Instructions for the task: Return the data below exactly, but only from the line containing "else if p.slotBase" through the line containing "0x044 => s.dlen", with both of those lines included.

Data for this task:
%%

-- ==== Sys2Proof/Machine/Bus.lean ====
section
/-! DEFINITION. Host accesses to the register window, the SLEN table, slot data and the data buffer
(10_state.md R32 to R63, 20_memory.md R81 to R94), and issuing a command by a write to CMD. -/

namespace Sys2Proof.Machine

/-- Where a host address lies, and the offset there (20_memory.md R81). -/
inductive Place where
  | window (off : Nat)
  | slen (off : Nat)
  | slots (off : Nat)
  | dbuf (off : Nat)
deriving DecidableEq, Repr

/-- The region of a host address (20_memory.md R81); none for an address that is not the core's. -/
def placeOf (p : Params) (addr : Nat) : Option Place :=
  if p.mmioBase ≤ addr ∧ addr < p.mmioBase + Config.windowBytes then some (.window (addr - p.mmioBase))
  else if p.slenBase ≤ addr ∧ addr < p.slenBase + 4 * Config.nslot then some (.slen (addr - p.slenBase))
  else if p.slotBase ≤ addr ∧ addr < p.slotBase + Config.nslot * p.slotCap then
    some (.slots (addr - p.slotBase))
  else if p.dbufBase ≤ addr ∧ addr < p.dbufBase + p.dbufCap then some (.dbuf (addr - p.dbufBase))
  else none

/-- A permitted access to the window or the SLEN table: 32 bits wide and 4-byte aligned (20_memory.md
R87). -/
def wordAccessOk (addr off width : Nat) : Bool :=
  width = 4 && addr % 4 = 0 && off % 4 = 0

/-- A permitted access to slot data or the data buffer: 1, 2, 4 or 8 bytes wide and naturally aligned
(20_memory.md R89). -/
def dataAccessOk (addr width : Nat) : Bool :=
  (width = 1 || width = 2 || width = 4 || width = 8) && addr % width = 0

/-- The little-endian value of bytes (20_memory.md R82). -/
def leValue : List Byte → Nat
  | [] => 0
  | b :: bs => b.toNat + 256 * leValue bs

/-- The `n` little-endian bytes of a value (20_memory.md R82). -/
def leBytes : Nat → Nat → List Byte
  | 0, _ => []
  | n + 1, v => BitVec.ofNat 8 v :: leBytes n (v / 256)

/-- The value a read of the register at a window offset gives (10_state.md R32). CMD and the reserved offsets
read 0. -/
def State.readReg (s : State) (off : Nat) : Word :=
  match off with
  | 0x000 => Config.idWord
  | 0x004 => capsWord s.params
  | 0x008 => s.ctrl.toWord
  | 0x00C => s.statusWord
  | 0x010 => s.errStream.setWidth 32
  | 0x014 => s.errInner
  | 0x018 => 0
  | 0x01C => s.result
  | 0x020 => s.cfg.k
  | 0x024 => s.cfg.m
  | 0x028 => s.cfg.conc
  | 0x02C => s.cfg.block
  | 0x030 => s.geo.k
  | 0x034 => s.geo.m
  | 0x038 => s.geo.n
  | 0x03C => s.geo.mpow
  | 0x040 => 64
  | 0x044 => s.dlen
  | 0x048 => s.arg 0
  | 0x04C => s.arg 1
  | 0x050 => s.arg 2
  | 0x054 => s.arg 3
  | 0x058 => s.arg 4
  | 0x05C => s.arg 5
  | 0x060 => s.arg 6
  | 0x064 => s.arg 7
  | _ => 0

/-- A write that is dropped while the core is busy: `t` is what it leaves otherwise, and a drop sets OVR
(10_state.md R42, R63). -/
def State.unlessBusy (s t : State) : State :=
  if s.busy then s.setOvr else t

/-- ARGi <- v (10_state.md R50). -/
def State.setArg (s : State) (i : Fin 8) (v : Word) : State :=
  { s with args := s.args.set i v }

/-- A command word is issued on an idle core: a legal word runs its command, any other one is accepted and
completes with IllegalCommand (30_encoding.md R131, 60_exceptions.md R343). -/
def State.issue (s : State) (v : Word) : Host.Outcome State Fault Refusal :=
  match decode v with
  | .ok i => exec i s
  | .error _ => .next (s.command fun _ => .error .illegalCommand)

/-- A write of `v` to the register at a window offset (10_state.md R32, R62, R63). A write to STATUS is always
performed; writes to read-only registers and reserved offsets are ignored. -/
def State.writeReg (s : State) (off : Nat) (v : Word) : Host.Outcome State Fault Refusal :=
  match off with
  | 0x008 => .next (s.unlessBusy { s with ctrl := Ctrl.ofWord v })
  | 0x00C => .next { s with status := s.status.writeOneToClear v }
  | 0x018 => if s.busy then .next s.setOvr else s.issue v
  | 0x020 => .next (s.unlessBusy { s with cfg := { s.cfg with k := v } })
  | 0x024 => .next (s.unlessBusy { s with cfg := { s.cfg with m := v } })
  | 0x028 => .next (s.unlessBusy { s with cfg := { s.cfg with conc := concOfWrite v } })
  | 0x02C => .next (s.unlessBusy { s with cfg := { s.cfg with block := v } })
  | 0x044 => .next (s.unlessBusy (if v.toNat ≤ s.params.dbufCap then { s with dlen := v } else s))
  | 0x048 => .next (s.unlessBusy (s.setArg 0 v))
  | 0x04C => .next (s.unlessBusy (s.setArg 1 v))
  | 0x050 => .next (s.unlessBusy (s.setArg 2 v))
  | 0x054 => .next (s.unlessBusy (s.setArg 3 v))
  | 0x058 => .next (s.unlessBusy (s.setArg 4 v))
  | 0x05C => .next (s.unlessBusy (s.setArg 5 v))
  | 0x060 => .next (s.unlessBusy (s.setArg 6 v))
  | 0x064 => .next (s.unlessBusy (s.setArg 7 v))
  | _ => .next s

/-- A read is answered with a value. -/
def State.setRead (s : State) (v : Nat) : State :=
  { s with readValue := BitVec.ofNat 64 v }

/-- A read of shard storage: dropped while the core is busy, when it gives 0 and sets OVR (20_memory.md
R92). -/
def State.storageRead (s : State) (v : Nat) : State :=
  if s.busy then s.setOvr.setRead 0 else s.setRead v

/-- A write of v to SLEN[i]: ignored above SLOT_CAP (10_state.md R53). -/
def State.writeSlen (s : State) (i : Nat) (v : Word) : State :=
  s.unlessBusy (if v.toNat ≤ s.params.slotCap then s.setSlen i v else s)

/-- A host read (20_memory.md R87 to R92). -/
def State.hostRead (s : State) (addr width : Nat) : Host.Outcome State Fault Refusal :=
  match placeOf s.params addr with
  | none => .fault (.unmapped addr)
  | some (.window off) =>
    if wordAccessOk addr off width then .next (s.setRead (s.readReg off).toNat)
    else .refused (.badAccess addr width)
  | some (.slen off) =>
    if wordAccessOk addr off width then .next (s.storageRead (s.slenAt (off / 4)))
    else .refused (.badAccess addr width)
  | some (.slots off) =>
    if !dataAccessOk addr width then .refused (.badAccess addr width)
    else if Config.nslot * s.params.slotCap < off + width then .fault (.unmapped addr)
    else .next (s.storageRead (leValue (s.slots.readBytes off width)))
  | some (.dbuf off) =>
    if !dataAccessOk addr width then .refused (.badAccess addr width)
    else if s.params.dbufCap < off + width then .fault (.unmapped addr)
    else .next (s.storageRead (leValue (s.dbuf.readBytes off width)))

/-- A host write (20_memory.md R87 to R92). -/
def State.hostWrite (s : State) (addr width : Nat) (v : DWord) : Host.Outcome State Fault Refusal :=
  match placeOf s.params addr with
  | none => .fault (.unmapped addr)
  | some (.window off) =>
    if wordAccessOk addr off width then s.writeReg off (v.setWidth 32)
    else .refused (.badAccess addr width)
  | some (.slen off) =>
    if wordAccessOk addr off width then .next (s.writeSlen (off / 4) (v.setWidth 32))
    else .refused (.badAccess addr width)
  | some (.slots off) =>
    if !dataAccessOk addr width then .refused (.badAccess addr width)
    else if Config.nslot * s.params.slotCap < off + width then .fault (.unmapped addr)
    else .next (s.unlessBusy { s with slots := s.slots.writeBytes off (leBytes width v.toNat) })
  | some (.dbuf off) =>
    if !dataAccessOk addr width then .refused (.badAccess addr width)
    else if s.params.dbufCap < off + width then .fault (.unmapped addr)
    else .next (s.unlessBusy { s with dbuf := s.dbuf.writeBytes off (leBytes width v.toNat) })

/-- A host access takes effect (20_memory.md R93). -/
def State.serve (s : State) : Access → Host.Outcome State Fault Refusal
  | .read addr width => s.hostRead addr width
  | .write addr width v => s.hostWrite addr width v

/-- The host changes a port: it must not while a command runs (10_state.md R59, 70_reset_and_hazards.md
R395). -/
def State.changePort (s : State) (i : Nat) (t : State) : Host.Outcome State Fault Refusal :=
  if Config.nport ≤ i then .fault (.noSuchPort i)
  else if s.busy then .refused .portChangeWhileBusy
  else .next t

/-- One thing that the host or the port environment does (70_reset_and_hazards.md R395). -/
def State.handle (s : State) : Input → Host.Outcome State Fault Refusal
  | .access a => s.serve a
  | .reply r => s.answer r
  | .reset => .next s.assertReset
  | .setIn i p => s.changePort i (s.setInPort i p)
  | .setOut j p => s.changePort j (s.setOutPort j p)

/-- The next input is taken off the list and handled. While there is none, every agent waits and nothing
changes (70_reset_and_hazards.md R381, R392). -/
def State.advance (s : State) : Host.Outcome State Fault Refusal :=
  match s.inputs with
  | [] => .next s
  | x :: rest => State.handle { s with inputs := rest } x

/-- The host write that issues the command word `w` (10_state.md R66). -/
def State.cmdWrite (s : State) (w : Word) : Input :=
  .access (.write (s.params.mmioBase + 0x018) 4 (w.setWidth 64))

end Sys2Proof.Machine
end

%%

Answer below:
  else if p.slotBase ≤ addr ∧ addr < p.slotBase + Config.nslot * p.slotCap then
    some (.slots (addr - p.slotBase))
  else if p.dbufBase ≤ addr ∧ addr < p.dbufBase + p.dbufCap then some (.dbuf (addr - p.dbufBase))
  else none

/-- A permitted access to the window or the SLEN table: 32 bits wide and 4-byte aligned (20_memory.md
R87). -/
def wordAccessOk (addr off width : Nat) : Bool :=
  width = 4 && addr % 4 = 0 && off % 4 = 0

/-- A permitted access to slot data or the data buffer: 1, 2, 4 or 8 bytes wide and naturally aligned
(20_memory.md R89). -/
def dataAccessOk (addr width : Nat) : Bool :=
  (width = 1 || width = 2 || width = 4 || width = 8) && addr % width = 0

/-- The little-endian value of bytes (20_memory.md R82). -/
def leValue : List Byte → Nat
  | [] => 0
  | b :: bs => b.toNat + 256 * leValue bs

/-- The `n` little-endian bytes of a value (20_memory.md R82). -/
def leBytes : Nat → Nat → List Byte
  | 0, _ => []
  | n + 1, v => BitVec.ofNat 8 v :: leBytes n (v / 256)

/-- The value a read of the register at a window offset gives (10_state.md R32). CMD and the reserved offsets
read 0. -/
def State.readReg (s : State) (off : Nat) : Word :=
  match off with
  | 0x000 => Config.idWord
  | 0x004 => capsWord s.params
  | 0x008 => s.ctrl.toWord
  | 0x00C => s.statusWord
  | 0x010 => s.errStream.setWidth 32
  | 0x014 => s.errInner
  | 0x018 => 0
  | 0x01C => s.result
  | 0x020 => s.cfg.k
  | 0x024 => s.cfg.m
  | 0x028 => s.cfg.conc
  | 0x02C => s.cfg.block
  | 0x030 => s.geo.k
  | 0x034 => s.geo.m
  | 0x038 => s.geo.n
  | 0x03C => s.geo.mpow
  | 0x040 => 64
  | 0x044 => s.dlen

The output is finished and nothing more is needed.